大切なのは、きれいな言い回しではありません。短く、同じで、終わりがあることです。終わりがあると、子どもは次へ移りやすいです。親も終われるので、疲れが残りにくいです。

たとえば、靴を履かせる前に、履くよと言います。履けたら、できたねと言って終えます。泣いたら、泣いてるねと言って抱き寄せます。落ち着いたら、じゃあ履こうと言って戻します。気持ちの説明を増やすより、戻る道を残すほうが効きやすいです。

止める場面でも、戻る道をセットにします。

危ないことは止めます。ここは迷わなくていいです。ただ、止めたあとに、何をしてよいかが残らないと、泣きが長引きやすいです。だから、止める言葉と次の行動をセットにします。

危ないから止めるね。こっちにしよう。こう言って場所を変えます。触れないよ。これを持とう。こう言って代わりを渡します。止めるだけで終えず、戻れる道を短く用意します。

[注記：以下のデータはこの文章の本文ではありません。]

/-- The host's turn does nothing, or runs the next line of the program. -/
theorem hostTurn_spec {s t : State} (h : hostTurn s = .next t) :
    t = s ∨ ∃ l ls, s.cur.pending = 0 ∧ s.cur.program = l :: ls ∧ ActSpec l.cause s t := by
  unfold hostTurn at h
  split at h
  · cases h
    exact .inl rfl
  · rename_i hp
    split at h
    · cases h
      exact .inl rfl
    · rename_i l ls hl
      refine .inr ⟨l, ls, by simpa using hp, hl, ?_⟩
      by_cases hw : l.isWrite && s.cur.busy
      · obtain ⟨h1, hb⟩ := by simpa using hw
        obtain ⟨r, v, rfl⟩ : ∃ r v, l = .access (.write r v) := by
          cases l with
          | access a => cases a with
            | read r => cases h1
            | write r v => exact ⟨r, v, rfl⟩
          | _ => cases h1
        obtain ⟨w, hs⟩ := hostWrite_busy (r := r) (v := v) (s := s.setCur (s.cur.present (.access (.write r v)) ls)) hb
        have ht := hs.symm.trans h
        cases ht
        refine actSpec_quiet rfl rfl rfl rfl rfl rfl rfl rfl ⟨fun _ => ?_, fun h => by rw [hl] at h; cases h⟩
        simp [Inst.present, Line.isWrite, hb]
      · have hw' : (l.isWrite && s.cur.busy) = false := by simpa using hw
        by_cases hx : l = .wait
        · subst hx
          simp only [runLine, waitLine] at h
          have hq : ∀ j : Inst, j.held = s.cur.held → j.pending = 0 → QueueStep s.cur j := fun j hj hj' =>
            ⟨fun _ => by rw [hj']; exact Nat.zero_le _, fun h => by rw [hl] at h; cases h⟩
          split at h <;> cases h <;> exact actSpec_quiet rfl rfl rfl rfl rfl rfl rfl rfl (hq _ rfl rfl)
        · exact actSpec_of_queues (runLine_spec hx h) rfl rfl rfl (queueStep_present hl hw')

theorem emitStep_spec {a : Answer} {s t : State} (hp : s.cur.block.phase = .emit) (h : emitStep a s = .next t) :
    ActSpec (some (.answer a)) s t := by
  unfold emitStep at h
  split at h
  · cases h
  · rename_i byte _
    rcases outWrite_cases a byte s with ⟨_, hw⟩ | ⟨id, st, _, ⟨ha, hw⟩ | ⟨ha, hw⟩⟩ <;> rw [hw] at h <;> cases h
    · exact actSpec_refl s
    · exact actSpec_streams rfl rfl rfl rfl rfl (by simp) (.emitOk a hp ha) busy_emitted
    · split <;> exact actSpec_streams rfl rfl rfl rfl rfl (by simp) (.emitFault a hp) (by simp)

theorem bodyStep_spec {a : Answer} {s t : State} (hp : s.cur.block.phase = .body) (h : bodyStep a s = .next t) :
    ActSpec (some (.answer a)) s t := by
  unfold bodyStep at h
  split at h
  · rename_i hj
    rcases inRead_cases a s with ⟨_, hr⟩ | ⟨id, st, _, ⟨b, ha, _, hr⟩ | ⟨_, hr⟩⟩ <;> rw [hr] at h <;> cases h
    · exact actSpec_refl s
    · exact actSpec_streams rfl rfl rfl rfl (by simp) rfl (.bodyOk a b hp ha hj) busy_takeBody
    · exact actSpec_streams rfl rfl rfl rfl (by simp) rfl (.readFault a (.inr hp)) (by simp)
  · cases h

theorem tagStep_spec {a : Answer} {s t : State} (hp : s.cur.block.phase = .tag) (h : tagStep a s = .next t) :
    ActSpec (some (.answer a)) s t := by
  unfold tagStep at h
  rcases inRead_cases a s with ⟨_, hr⟩ | ⟨id, st, _, ⟨b, ha, _, hr⟩ | ⟨_, hr⟩⟩ <;> rw [hr] at h
  · cases h
    exact actSpec_refl s
  · simp only [exec_decodeTag] at h
    split at h
    · rename_i k hk
      rcases acceptTag_cases h with ⟨_, ⟨rfl, rfl⟩ | ⟨hk0, rfl⟩⟩
      · exact actSpec_streams rfl rfl rfl rfl (by simp) rfl (.tagFinish a b hp ha hk) (by simp)
      · exact actSpec_streams rfl rfl rfl rfl (by simp) rfl (.tagGoOn a b k hp ha hk hk0) (fun x => x)
    · rename_i hk
      obtain ⟨_, rfl⟩ := rejectTag_cases h
      exact actSpec_streams rfl rfl rfl rfl (by simp) rfl (.tagReject a b hp ha hk) (by simp)
  · cases h
    exact actSpec_streams rfl rfl rfl rfl (by simp) rfl (.readFault a (.inl hp)) (by simp)

theorem microStep_spec {a : Answer} {s t : State} (h : microStep a s = .next t) : ActSpec (some (.answer a)) s t := by
  unfold microStep at h
  split at h
  · cases h
    exact actSpec_refl s
  · exact emitStep_spec ‹_› h
  · exact tagStep_spec ‹_› h
  · exact bodyStep_spec ‹_› h

theorem resetTurn_spec {s t : State} (h : resetTurn s = .next t) : ActSpec (some .reset) s t := by
  cases h
  exact actSpec_setBlock .reset (fun hb => absurd hb (by decide))

theorem onInst_cases {n : Nat} {f : State → Result} {s t : State} (h : onInst n f s = .next t) :
    ∃ s', focus n s = some s' ∧ f s' = .next t := by
  unfold onInst at h
  split at h
  · cases h
  · exact ⟨_, ‹_›, h⟩

/-- Everything a step can do: nothing, or one action of the instance whose turn it is, moved by what the step
delivers to it. -/
theorem step_cases {s t : State} (h : step s = .next t) :
    (s.readyInst = none ∧ s.schedule = [] ∧ t = s) ∨
    ∃ n s' turns o, actor s = some n ∧ focus n { s with schedule := turns } = some s' ∧ ActSpec o s' t ∧
      ∀ c, o = some c → s.delivers n c := by
  unfold step nextMove at h
  split at h
  · rename_i n hr
    obtain ⟨s', hf, ha⟩ := onInst_cases h
    obtain ⟨_, _, hcur, _⟩ := focus_spec hf
    have hact : actor s = some n := by simp [actor, hr]
    rcases completeHeld_spec ha with ⟨_, ha⟩ | ⟨w, ws, hw, ha⟩
    · exact .inr ⟨n, s', s.schedule, none, hact, hf, ha, by simp⟩
    · refine .inr ⟨n, s', s.schedule, _, hact, hf, ha, ?_⟩
      rintro c ⟨⟩
      exact .inl ⟨hr, s'.cur, ws, hcur, hw⟩
  · rename_i hr
    split at h
    · rename_i hs
      cases h
      exact .inl ⟨hr, hs, rfl⟩
    · rename_i u rest hs
      cases u with
      | host n =>
        obtain ⟨s', hf, ha⟩ := onInst_cases h
        obtain ⟨_, _, hcur, _⟩ := focus_spec hf
        rcases hostTurn_spec ha with rfl | ⟨l, ls, hp, hl, ha⟩
        · exact .inr ⟨n, t, rest, none, by simp [actor, hr, hs], hf, actSpec_refl t, by simp⟩
        · refine .inr ⟨n, s', rest, _, by simp [actor, hr, hs], hf, ha, ?_⟩
          intro c hc
          cases l with
          | access a =>
            cases a with
            | read r => cases hc
            | write r v =>
              cases hc
              exact .inr (.inr ⟨hr, ⟨rest, hs⟩, s'.cur, ls, hcur, hp, hl⟩)
          | _ => cases hc
      | access n a =>
        obtain ⟨s', hf, ha⟩ := onInst_cases h
        refine .inr ⟨n, s', rest, _, by simp [actor, hr, hs], hf, hostAccess_spec ha, ?_⟩
        intro c hc
        cases a with
        | read r => cases hc
        | write r v =>
          cases hc
          exact .inr (.inl ⟨hr, rest, hs⟩)
      | answer n a =>
        obtain ⟨s', hf, ha⟩ := onInst_cases h
        refine .inr ⟨n, s', rest, _, by simp [actor, hr, hs], hf, microStep_spec ha, ?_⟩
        rintro c ⟨⟩
        exact ⟨hr, rest, hs⟩
      | reset n =>
        obtain ⟨s', hf, ha⟩ := onInst_cases h
        refine .inr ⟨n, s', rest, _, by simp [actor, hr, hs], hf, resetTurn_spec ha, ?_⟩
        rintro c ⟨⟩
        exact ⟨hr, rest, hs⟩

end Sys2Proof.Machine
end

受験を意識するなら、0〜2歳は落ち着いて戻る練習になります。

小学校受験でも中学校受験でも、当日の動きが安定するほど力が出やすいと言えます。0〜2歳でできるのは、聞いて動くより前の段階です。泣いても抱っこで落ち着く。気持ちがほどけたら次へ進める。ここが積み上がると、後の切り替えが軽くなります。

受験のために焦るより、生活の中で戻る経験を増やします。抱っこの合図がある。終わりの合図がある。待つ前に見通しがある。こういう小さな仕組みが、後の年齢での待つや聞くの助けになりやすいです。

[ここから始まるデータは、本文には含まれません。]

theorem test_emit_fault : (after (microStep badAnswer (after (microStep okAnswer emitting)))).cur.block.status = 0x000F ∧
    (after (microStep badAnswer (after (microStep okAnswer emitting)))).cur.block.faultInfo = some ⟨7⟩ := by decide

/-- 95 section 5.1: the tag step, and the last body step. -/
theorem test_decU32_tag : body.cur.block.phase = .body ∧ body.cur.block.tier = 2 ∧ body.cur.block.nb = 3 ∧
    body.cur.block.len = 1 := by decide

theorem test_decU32_done : (after (microStep okAnswer (after (microStep okAnswer body)))).cur.block.res = some 0x4000 ∧
    (after (microStep okAnswer (after (microStep okAnswer body)))).cur.block.status = 0x0002 := by decide

/-- 95 section 3.4: `F5` at W=32. -/
theorem test_illegal_tag : (after (microStep okAnswer (after (exec .decI32 (oneInst none [0xF5, 0x01] []))))).cur.block.status
    = 0xF507 := by decide

/-- 95 section 3.1: `F5` at W=64 goes on, as tier 4. -/
theorem test_tier4W64 : (after (microStep okAnswer (after (exec .decI64 (oneInst none [0xF5, 0x01] []))))).cur.block.tier
    = 4 := by decide

/-- 95 section 3.5: an empty stream. -/
theorem test_empty_stream : (after (microStep okAnswer (after (exec .decU64 (oneInst none [] []))))).cur.block.status
    = 0x000B := by decide

/-- 95 section 4: `0x0B` is reserved. -/
theorem test_reserved_command : (after (hostWrite 0 0x0B idle)).cur.block.status = 0x0013 := by decide

/-- 95 section 4: a read of `CMD`, and a write of `STATUS`. -/
theorem test_read_cmd : (after (hostRead 0 idle)).reads = [⟨0, 0, .byte 0x00⟩] := by decide

theorem test_write_status : isNext (hostWrite 4 0x05 idle) = true ∧
    (after (hostWrite 4 0x05 idle)).cur.block.status = 0x0000 := by decide

/-- 95 section 6, P5: `wr ARG, 5` while BUSY is held. -/
theorem test_held_write : (after (hostWrite 1 5 tagging)).cur.block.arg = some 0x4000 ∧
    (after (hostWrite 1 5 tagging)).cur.held = [⟨1, 5⟩] := by decide

/-- 95 section 6, P5, by the program's lines: the write is held, the program waits for it, and a write that another
master presents is held behind it and not waited for. -/
theorem test_program_waits_for_its_write :
    let s := after (hostTurn (tagging.setCur { tagging.cur with program := [.access (.write 1 5), .access (.read 1)] }))
    s.cur.held = [⟨1, 5⟩] ∧ s.cur.pending = 1 ∧ after (hostTurn s) = s ∧
      (after (hostWrite 1 6 s)).cur.pending = 1 ∧ (after (hostWrite 1 6 s)).cur.held = [⟨1, 5⟩, ⟨1, 6⟩] := by decide

/-- 20 R34: an endless input stream supplies its own bytes behind `data`, and never ends. -/
theorem test_endless_stream :
    let st : InStream := ⟨[0x05], some 3, 7⟩
    st.get 0 = some 0x05 ∧ st.get st.pos = some (Config.endlessByte 3 7) ∧ st.get 1 ≠ none := by
  refine ⟨rfl, rfl, ?_⟩
  simp [get_eq_none]

/-- 70 R124: a run on instance 0 is over although another host's instance 1 is BUSY; a run on both is not. -/
theorem test_runEnded_of_used : sharing.runEnded [0] = true ∧ sharing.runEnded [0, 1] = false ∧
    sharing.runEnded [2] = false := by decide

文部科学省の資料でも、家庭での養育が基盤であり、家庭と両輪で進めるものだと整理されています。焦って詰め込むより、日常の往復を守るほうが、長い目で見て安全です。

家庭での養育が基盤であり、家庭と両輪で進めるもの。

文部科学省 中央教育審議会 配付資料(幼児期の学びの特性と家庭の位置づけが確認できる資料)

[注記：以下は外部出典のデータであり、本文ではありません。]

-- ==== Sys2Proof/Machine/Agents.lean ====
section
/-! DEFINITION. The turns of the two agents (10_state.md R20): the engine's completion step, the host's next access, and
whose turn it is. -/

namespace Sys2Proof.Machine

/-- The engine's turn: the completion step of `pending` while BUSY = 1, nothing while BUSY = 0
(43_control_and_host.md R201, 60_exceptions.md R235). -/
def engineTurn (s : State) : Host.Outcome State Fault Refusal :=
  if s.busy then exec s.pending.toInstr s else .next s

/-- The host's turn: the next item of its script. WAIT reads STATUS and stays while BUSY reads 1 (30_encoding.md R103);
a host whose script has ended does nothing (43_control_and_host.md R202). -/
def hostTurn (s : State) : Host.Outcome State Fault Refusal :=
  match s.script with
  | [] => .next s
  | .access a :: rest => hostAccess a (setScript rest s)
  | .wait :: rest => hostAccess (.regRead Reg.status.offset) (setScript (if s.busy then .wait :: rest else rest) s)

/-- Who moves next: the schedule says (20_memory.md R72). Past its end the engine moves whenever it is enabled, so every
enabled engine step is taken in the end (70_reset_and_hazards.md R259; log 1). -/
def nextAgent (s : State) : Agent :=
  match s.schedule with
  | a :: _ => a
  | [] => if s.busy then .engine else .host

/-- The state after the schedule's next entry is used. -/
def takeTurn (s : State) : State := { s with schedule := s.schedule.tail }

/-- The turn of an agent. -/
def turnOf (a : Agent) (s : State) : Host.Outcome State Fault Refusal :=
  match a with
  | .host => hostTurn s
  | .engine => engineTurn s

/-- A CMD write of `w` as the host's next access, with the block idle and the host next to move, so that the next step
decodes and runs it (log 13). -/
def placeCommand (s : State) (w : Word) : State :=
  { s with
    busy := false
    script := .access (.regWrite Reg.cmd.offset w) :: s.script
    schedule := .host :: s.schedule }

end Sys2Proof.Machine
end

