theorem ite_tag_eq_bad_iff {p : Prop} [Decidable p] : (if p then Tag.ok else Tag.bad) = .bad ↔ ¬ p := by
  split <;> simp [*]

/-- A frame is emitted where a start byte and a length byte stand and the declared checksum byte is in the buffer. -/
theorem frameFits_iff_getElem? :
    frameFits buf c = true ↔
      ∃ len : Byte, buf[c]? = some 0x02#8 ∧ buf[c + 1]? = some len ∧ c + 2 + len.toNat < buf.length := by
  rw [frameFits_iff]
  constructor
  · rintro ⟨hstart, htwo, hfits⟩
    have hb : buf[c]? = some (byteAt buf c) := getElem?_of_lt (by omega)
    exact ⟨byteAt buf (c + 1), hb.trans (congrArg some hstart), getElem?_of_lt (by omega), hfits⟩
  · rintro ⟨len, hstart, hlen, hfits⟩
    rw [byteAt_of_getElem? hstart, byteAt_of_getElem? hlen]
    exact ⟨rfl, by omega, hfits⟩

theorem entryAt_of_not_fits (hb : buf[c]? = some b) (h : ¬ frameFits buf c = true) : entryAt buf c = .raw c b := by
  rw [entryAt, if_neg h, byteAt_of_getElem? hb]

theorem entryAt_of_frame (hstart : buf[c]? = some 0x02#8) (hlen : buf[c + 1]? = some len)
    (hcheck : buf[c + 2 + len.toNat]? = some e) :
    entryAt buf c =
      .frame (if e = checksum len ((buf.drop (c + 2)).take len.toNat) then .ok else .bad) c len := by
  have hfits := frameFits_iff_getElem?.2 ⟨len, hstart, hlen, (List.getElem?_eq_some_iff.1 hcheck).1⟩
  simp only [entryAt, hfits, if_true, tagAt, slice, byteAt_of_getElem? hlen, byteAt_of_getElem? hcheck]

/-- Raw emission (42_frame_scanner.md R161). -/
theorem scanFrom_of_not_fits (hb : buf[c]? = some b) (h : ¬ frameFits buf c = true) :
    scanFrom buf c = .raw c b :: scanFrom buf (c + 1) := by
  rw [scanFrom_of_lt (List.getElem?_eq_some_iff.1 hb).1, entryAt_of_not_fits hb h, entrySpan]

/-- Frame emission (42_frame_scanner.md R162, R163). -/
theorem scanFrom_of_frame (hstart : buf[c]? = some 0x02#8) (hlen : buf[c + 1]? = some len)
    (hcheck : buf[c + 2 + len.toNat]? = some e) :
    scanFrom buf c =
      .frame (if e = checksum len ((buf.drop (c + 2)).take len.toNat) then .ok else .bad) c len ::
        scanFrom buf (c + 2 + len.toNat + 1) := by
  rw [scanFrom_of_lt (List.getElem?_eq_some_iff.1 hstart).1, entryAt_of_frame hstart hlen hcheck, entrySpan,
    show c + (len.toNat + 3) = c + 2 + len.toNat + 1 by omega]

/-- Settles O23: the end of the buffer, frame emission and raw emission are the three branches of the scan's turn. -/
theorem scanIsOnePass : Obligations.ScanIsOnePass := by
  refine fun buf => ⟨rfl, fun c => scanFrom_of_le, fun c b hb => ⟨?_, fun hraw => ?_⟩⟩
  · rintro len e rfl - hlen hcheck
    exact scanFrom_of_frame hb hlen hcheck
  · refine scanFrom_of_not_fits hb fun hfits => hraw ?_
    obtain ⟨len, hstart, hlen, hend⟩ := frameFits_iff_getElem?.1 hfits
    exact ⟨Option.some.inj (hb.symm.trans hstart), by omega, len, hlen, hend⟩

/-- Settles O24: in each of the three cases no frame fits at the cursor. -/
theorem rawEmission : Obligations.RawEmission := by
  refine fun buf c b hb hraw => scanFrom_of_not_fits hb fun hfits => ?_
  obtain ⟨len, hstart, hlen, hend⟩ := frameFits_iff_getElem?.1 hfits
  obtain hne | ⟨-, hshort⟩ | ⟨-, -, len', hlen', hbeyond⟩ := hraw
  · exact hne (Option.some.inj (hb.symm.trans hstart))
  · omega
  · cases hlen.symm.trans hlen'
    omega

/-- Settles O25: `scanFrom_of_frame`, whose tag branches on the checksum test alone. -/
theorem frameEmission : Obligations.FrameEmission := by
  refine ⟨fun buf c len e hstart hlen hcheck => ?_, by decide⟩
  exact ⟨_, scanFrom_of_frame hstart hlen hcheck, rfl, ite_tag_eq_ok_iff, ite_tag_eq_bad_iff⟩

動画やアプリは、使うかどうかより、終わり方が大切です。

動画やアプリを使うかどうかで悩む家庭は多いです。使うこと自体が悪いという話にはしません。大切なのは、見せっぱなしにしないことと、親子の往復を減らし過ぎないことです。

乳幼児期のメディアについては、年齢が小さいほど受け取り方が違うと考えられています。アメリカ小児科学会の提言では、月齢が低い時期の一人視聴は避け、導入する場合は親子で一緒に見て言葉を返すことが勧められています。終わりの合図を作ることも、切り替えの練習になります。

短く見て、面白かったねと言って終えます。終わりの言葉を固定します。次は絵本にしようと言って次へ渡します。ここに往復があると、メディアが生活の中で暴れにくくなります。

よくある質問に答えます。

0〜2歳で非認知能力を育てるのは、早過ぎませんか。

早く何かをさせる話ではありません。0〜2歳は、安心と関係の土台が育ちやすい時期です。短い返事が返るやり取りが増えるほど、落ち着いて戻る感覚が育ちやすくなります。

できることを増やすより、戻れる道を短くすることが中心です。ここが整うと、その後の年齢で、待つや切り替えるが軽くなりやすいでしょう。

叱らないほうが良いのでしょうか。

叱らないが正解という話ではありません。安全に関わるところは止めます。ただ、その前後で、戻り方を一緒に作るほうが残りやすいです。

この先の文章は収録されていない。